:: WHAT YOU WILL DO ::
Among the entries, which lines carry the string "OpenSet"? Copy each of them.

:: Collected data ::
/-- One host action leaves the block alone, or is one of the events. -/
theorem hostAct_event (act : HostAction) (s : State) :
    SameBlock s (hostAct act s) ∨ HostEvent s act (hostAct act s) := by
  rcases hostAct_cases act s with
    e | ⟨f, e⟩ | ⟨_, _, -, v, e⟩ | ⟨addr, bytes, v, rfl, hlegal, -, e⟩ | ⟨off, b, rfl, idle, inside, e⟩ | ⟨rfl, e⟩ <;> rw [e]
  · exact .inl (SameBlock.refl s)
  · exact .inl ⟨rfl, rfl, rfl, rfl, rfl, rfl⟩
  · exact .inl ⟨rfl, rfl, rfl, rfl, rfl, rfl⟩
  · exact regWrite_event s v hlegal
  · exact .inr (.store off b idle inside)
  · exact .inr .reset

/-- What a step that answers `t` did to the block. -/
inductive StepEvent (s t : State) : Prop where
  | quiet (same : SameBlock s t)
  | reset (turn : nextTurn s = .reset) (after : t = resetBlock (popTurn s))
  | host (turn : nextTurn s = .host) (act : HostAction) (rest : List HostAction) (next : s.host = act :: rest)
      (event : HostEvent (advanceHost rest (popTurn s)) act t)
  | completion (turn : nextTurn s = .unit) (f : InFlight) (inflight : s.inflight = some f)
      (after : t = complete (wordOutcome f.cmd f (popTurn s)) (wordDraw f.cmd (popTurn s)))

/-- The one inversion of `step` that the rules below use. -/
theorem step_event {s t : State} (h : step s = .next t) : StepEvent s t := by
  obtain ⟨-, ⟨turn, rfl⟩ | ⟨turn, rfl⟩ | ⟨-, -, rfl⟩ | ⟨turn, f, hi, rfl⟩⟩ := step_cases h
  · exact .reset turn rfl
  · rcases hostTurn_cases (popTurn s) with ⟨e, -⟩ | ⟨act, rest, hh, -, e⟩ <;> rw [e]
    · exact .quiet ⟨rfl, rfl, rfl, rfl, rfl, rfl⟩
    · rcases hostAct_event act (advanceHost rest (popTurn s)) with ⟨hopa, hopb, hres, hst, hbuf, hc⟩ | event
      · exact .quiet ⟨hopa, hopb, hres, hst, hbuf, hc⟩
      · exact .host turn act rest hh event
  · exact .quiet ⟨rfl, rfl, rfl, rfl, rfl, rfl⟩
  · exact .completion turn f hi rfl

/-! ### What an event leaves alone -/

/-- A CMD write touches STATUS and INFLIGHT alone. -/
theorem cmdWrite_eq (w : Word) (s : State) :
    cmdWrite w s = { s with status := (cmdWrite w s).status, inflight := (cmdWrite w s).inflight } := by
  cases hb : s.busy with
  | true => rw [Registers.cmdWrite_of_busy hb]; rfl
  | false => rw [Registers.cmdWrite_of_idle hb]; rfl

/-- A completion touches RES, STATUS, INFLIGHT and the draw index alone. -/
theorem completion_eq (o : Except ErrCode DWord) (c : Word) (s : State) :
    complete o (wordDraw c s) =
      { s with
        res := (complete o (wordDraw c s)).res, status := (complete o (wordDraw c s)).status, inflight := none,
        draws := (wordDraw c s).draws } := by
  rw [complete_eq, wordDraw_eq]

/-- A completion that changes RES has succeeded. -/
theorem err_zero_of_res_ne {o : Except ErrCode DWord} {c : Word} {s : State}
    (h : (complete o (wordDraw c s)).res ≠ s.res) : statusErr (complete o (wordDraw c s)).status = 0x0 := by
  cases o with
  | ok r => rw [complete_err, outcomeErr]
  | error e =>
    rw [complete_error, raiseErr_res, wordDraw_eq] at h
    exact absurd rfl h

/-! ### The statements -/

/-- Settles O48: of the events, an OPA or OPB write and a store leave STATUS alone. -/
theorem statusChangesOnlyAtItsEvents : Obligations.StatusChangesOnlyAtItsEvents := by
  intro s t h hne
  cases step_event h with
  | quiet same => exact absurd same.status hne
  | reset turn after => exact .inl turn
  | host turn act rest next event =>
    cases event with
    | cmd w => exact .inr (.inl ⟨turn, _, rest, next, .inr ⟨w, rfl⟩⟩)
    | opa v => exact absurd rfl hne
    | opb v => exact absurd rfl hne
    | store offset b idle inside => exact absurd rfl hne
    | reset => exact .inr (.inl ⟨turn, _, rest, next, .inl rfl⟩)
  | completion turn f inflight after => exact .inr (.inr ⟨turn, by simp [inflight]⟩)
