-- ==== Sys2Proof/Machine/State.lean ====
section
/-!
DEFINITION. The state of the block: plain data, one sub-structure for each unit of the spec, the queue of waiting
commands, and the machine right after power-on reset. Registers are one sparse file `regs`: an address that is not
listed holds its reset value (the tables of `Machine/Tables*.lean`); what the spec computes for a read (status
words, PG_STAT) is computed from the typed state below.
-/

namespace Sys2Proof.Machine

/-- A timestamp (R46, R47): seconds, nanoseconds, fraction in 2^-16 ns, time quality, step epoch, software grade. -/
structure Stamp where
  sec : Nat
  ns : Nat
  frac : Nat
  quality : Nat
  epoch : Nat
  soft : Bool := false
  deriving DecidableEq, Repr

/-- The part numbers of R2. -/
inductive Variant where
  | x | s | n
  deriving DecidableEq, Repr

/-- What is fused (R2, R347, R351, R358). -/
structure Fuses where
  variant : Variant
  lot : BitVec 32
  wafer : BitVec 8
  dieX : BitVec 8
  dieY : BitVec 8
  sealed : Bool
  debug : Bool
  deriving DecidableEq, Repr

/-- An image in the image pool: address and length (R42). -/
structure ImageRef where
  addr : Nat
  len : Nat
  deriving DecidableEq, Repr

/-- What the configuration store and the journal hold beside their bytes (R34, R42, R44, R45). -/
structure Nv where
  startCount : BitVec 32
  restartCount : BitVec 32
  jnlNewest : Nat
  jnlCount : Nat
  cfg : Option ImageRef
  spn : Option ImageRef
  spnPend : Option ImageRef
  mgmt : List (Mac × BitVec 64)
  mgmtSlot : BitVec 6
  deriving DecidableEq, Repr

/-- What ends a command that waits (R36, R39, R115, R276, R295, R301, R309, R278, R341). -/
inductive Wait where
  | freeze (s : Nat)
  | logSwap (s : Nat)
  | force (id : Word) (mask value : BitVec 64)
  | unforce (id : Word)
  | unforceAll
  | stop
  | switch
  | proof (d : Nat)
  | clearMeters (mask : BitVec 96)
  | commit
  deriving DecidableEq, Repr

/-- The command in execution (R36): its message, its journal sequence and what it waits for. -/
structure Exec where
  msg : CmdMsg
  seq : Nat
  wait : Wait
  deriving DecidableEq, Repr

/-- What a background operation of a slice does (R283): a parting, a migration with its list, flags, records sent and
the errors its last acknowledgement carried, a save, a restore. -/
inductive BgKind where
  | part (clamped : Bool)
  | migSend (d flags list count sent errs : Nat)
  | save (addr maxLen : Nat)
  | restore (addr len : Nat)
  deriving DecidableEq, Repr

/-- A background operation (R283); `live` is false once its journal entry has become INTERRUPTED (R45), `failed` once
something has ended it without success. -/
structure Bg where
  slice : Nat
  msg : CmdMsg
  seq : Nat
  kind : BgKind
  live : Bool
  failed : Bool
  deriving DecidableEq, Repr

/-- The command processor (R33 to R39). -/
structure Cmd where
  queue : List CmdMsg
  rr : Nat
  exec : Option Exec
  bg : List Bg
  hostHeld : List (List Byte)
  sliceHeld : List (Nat × List Byte)
  sender : Nat
  deriving DecidableEq, Repr

/-- Servo states (R60), coded as TIM_STATE. -/
inductive Servo where
  | invalid | roughing | finishing | holdover | free
  deriving DecidableEq, Repr

/-- An open peer-delay exchange of a port (R55): the stamp of the request sent and what has come back. -/
structure Pdelay where
  port : Nat
  seqId : BitVec 16
  t1 : Option Int
  t2 : Option Int
  t4 : Option Int
  corr : Int
  epoch : Nat
  deriving DecidableEq, Repr

/-- A two-step Sync of the parent waiting for its Follow_Up (R60): key, ingress port and stamp, correction. -/
structure TwoStep where
  clockId : BitVec 64
  portNum : BitVec 16
  seqId : BitVec 16
  inPort : Nat
  stamp : Int
  corr : Int
  epoch : Nat
  deriving DecidableEq, Repr

/-- An entry of the transparent clock's table (R58): key, and by egress and ingress port the residence time of the Sync with the
peer delay of the ingress port. -/
structure TcEntry where
  clockId : BitVec 64
  portNum : BitVec 16
  seqId : BitVec 16
  egress : List (Nat × Nat × Int)
  deriving DecidableEq, Repr

/-- A foreign master at a port (R55): its newest Announce and the instants of its last Announces. -/
structure Foreign where
  port : Nat
  ann : Announce
  times : List Nat
  deriving DecidableEq, Repr

/-- A step of the timebase (R53): the time before and after it, the epoch and the quality before it. -/
structure StepRec where
  old : Nat
  new : Nat
  epoch : Nat
  quality : Nat
  deriving DecidableEq, Repr

/-- A message that the transparent clock forwards: message class, sourcePortIdentity, sequenceId (R58, R94). -/
structure FwdKey where
  cls : Nat
  clockId : BitVec 64
  portNum : BitVec 16
  seqId : BitVec 16
  deriving DecidableEq, Repr

/-- The timebase, the servo and the PTP stack (R46 to R69). Times are counted in 2^-47 ns. `pause` is the elapsed time at which a pause
of the grains began (R193); `utcChanged` and `quality0Left` are elapsed times too. -/
structure Tim where
  time : Nat
  freq : Int
  integ : Int
  servo : Servo
  quality : Nat
  persist : Bool
  epoch : Nat
  run : List Int
  lockRun : Nat
  setDone : Bool
  lastGrain : Option (Nat × Nat)
  gaps : List (Nat × Nat)
  pause : Option Nat
  steps : List StepRec
  stepSum : Int
  grains : Nat
  stepFlag : Bool
  rephase : Bool
  ppsHigh : Bool
  ppsMark : List (Nat × Nat)
  ppsFloor : Nat
  ref10 : Bool
  ppsUnread : Bool
  tsq : List (Nat × Nat × Stamp)
  peer : List (Nat × Int)
  pdelay : List Pdelay
  sync : Option TwoStep
  tc : List TcEntry
  fwd : List (Nat × FwdKey)
  bound : List (Nat × FwdKey)
  foreign : List Foreign
  left : BitVec 64
  parent : Option (BitVec 64)
  slavePort : Option Nat
  masters : BitVec 64
  seqSync : BitVec 16
  seqAnn : BitVec 16
  seqPd : BitVec 16
  utcChanged : Option Nat
  quality0Left : Option Nat
  deriving DecidableEq, Repr

/-- The redundancy field that a copy leaves with (R87): HSR tag or PRP trailer, LanId, sequence number. -/
structure RedOut where
  hsr : Bool
  lan : BitVec 4
  seq : BitVec 16
  deriving DecidableEq, Repr

/-- A live copy of a stored frame (R106): frame, egress port, queue, cut-through, redundancy field; once in
transmission, the frame as it leaves and the instant of its first preamble bit at the MAC. -/
structure Copy where
  frame : Nat
  port : Nat
  queue : Nat
  ct : Bool
  red : Option RedOut
  sent : Option Frame := none
  start : Nat := 0
  deriving DecidableEq, Repr

/-- A frame in the Bowl with its header record (R97): ingress port, stamp, VID, PCP, queue, the bytes of a trailer or tag that
a copy leaves without, and the billet pointers. -/
structure SFrame where
  id : Nat
  frame : Frame
  inPort : Nat
  stamp : Option Stamp
  vid : Nat
  pcp : Nat
  queue : Nat
  strip : Nat
  ptrs : List Nat
  deriving DecidableEq, Repr

/-- The external ports (R82, R83, R79): link, flushing, auto-negotiation, soft reset and the copies in transmission. -/
structure Ports where
  link : BitVec 64
  flushing : BitVec 64
  anDone : BitVec 64
  softRst : BitVec 64
  tx : List Copy
  deriving DecidableEq, Repr

/-- A forwarding table entry (R112, R113). -/
structure Fdb where
  mac : Mac
  vid : Nat
  dtype : Nat
  dest : Nat
  static : Bool
  hit : Bool
  deriving DecidableEq, Repr

/-- A duplicate-discard entry (R89): key, seen flags of PORT_A and PORT_B, creation in ns. -/
structure Dd where
  pair : Nat
  src : Mac
  seq : BitVec 16
  seenA : Bool
  seenB : Bool
  born : Nat
  deriving DecidableEq, Repr

/-- The switch (R97 to R117): frames and copies, the instant at which its slots began, slots taken by input tile, egress buffers by
port, the tables and what their operations left. -/
structure Swc where
  frames : List SFrame
  copies : List Copy
  nextId : Nat
  t0 : Nat
  used : List (Nat × Nat)
  buf : List (Nat × List Nat)
  fdb : List Fdb
  cls : List (Nat × List Word)
  grp : List (Nat × BitVec 68)
  dd : List Dd
  pairSeq : List (Nat × BitVec 16)
  fdbBusy : Bool
  fdbResult : Nat
  clsBusy : Bool
  grpBusy : Bool
  ipLink : BitVec 4
  deriving DecidableEq, Repr

/-- One input sample of an SV subscription: its index (S × RATE + smpCnt, or the unwrapped counter) and its
elements; none is a sample marked missing (R126, R129). -/
structure SvSample where
  idx : Nat
  elems : Option (List SvElem)
  sim : Bool
  deriving DecidableEq, Repr

/-- SV subscription states (R125), coded as SVS_SUB_STAT. -/
inductive SvState where
  | idle | running | lost
  deriving DecidableEq, Repr

/-- An SV subscription's state (R125 to R129). Estimates are in units of 1 / (RATE × 2^16) ns. -/
structure SvSub where
  state : SvState
  next : Nat
  idx : Nat
  hist : List SvSample
  sync : Option Nat
  est : Option Int
  minE : Option Int
  cntE : Nat
  refused : List Nat
  recSec : Option Nat
  deriving DecidableEq, Repr

/-- GOOSE subscription states (R136, R137), coded as SVS_SUB_STAT. -/
inductive GState where
  | idle | live | stale
  deriving DecidableEq, Repr

/-- A GOOSE subscription's state (R136, R137); the deadline is in ns. -/
structure GSub where
  state : GState
  stNum : Nat
  sqNum : Nat
  confRev : Option Nat
  discards : Nat
  deadline : Nat
  recSec : Option Nat
  deriving DecidableEq, Repr

/-- A pre-matched frame in the verification FIFO with the entry it matched (R118, R122, R124). -/
structure VFrame where
  frame : Frame
  entry : Nat
  words : List Word
  stamp : Stamp
  deriving DecidableEq, Repr

/-- A channel of an aligned set (R133, R134): channel number, value, flag word, quality. -/
structure ChVal where
  ch : Nat
  value : Int
  flags : BitVec 16
  quality : BitVec 16
  deriving DecidableEq, Repr

/-- A grain's label (R19, R49): seconds, grain number, count of generated grains, time quality and epoch. -/
structure Label where
  sec : Nat
  k : Nat
  n : Nat
  quality : Nat
  epoch : Nat
  step : Bool
  deriving DecidableEq, Repr

/-- An open set (R130, R131): label, member subscriptions with their entries, whether local acquisition is a member,
local values delivered, the binary inputs at the grain instant (R185). -/
structure OpenSet where
  label : Label
  members : List (Nat × List Word)
  localMember : Bool
  locals : List ChVal
  bi : BitVec 32 := 0
  deriving DecidableEq, Repr

/-- A released aligned set (R131): label, the channels that are not plainly MISSING, released by window. -/
structure ASet where
  label : Label
  chans : List ChVal
  window : Bool
  members : Nat
  delivered : Nat
  bi : BitVec 32 := 0
  deriving DecidableEq, Repr

/-- Producer state of one ring of a slice (R134, R135). -/
structure Ring where
  prod : Nat
  fault : Bool
  deriving DecidableEq, Repr

/-- Rings of all slices, sparse: a slice not listed has producer index 0 and no fault. -/
abbrev Rings := List (Nat × Ring)

/-- The Stream island's subscriber (R118 to R140). -/
structure Svs where
  tab : List (Nat × List Word)
  sv : List (Nat × SvSub)
  goose : List (Nat × GSub)
  fifo : List VFrame
  opened : List OpenSet
  ring : Rings
  gring : Rings
  lastRel : Option Label
  deriving DecidableEq, Repr

/-- One captured bit of a local channel (R141, R155): value, ×16 range, blanked. -/
structure MBit where
  v : Bool
  r16 : Bool
  blank : Bool
  deriving DecidableEq, Repr

/-- A fade in progress (R150): old bank, first grain (count of generated grains), FADE_N. -/
structure Fade where
  oldBank : Bool
  first : Nat
  n : Nat
  deriving DecidableEq, Repr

:: REPLY ::
structure OpenSet where
  opened : List OpenSet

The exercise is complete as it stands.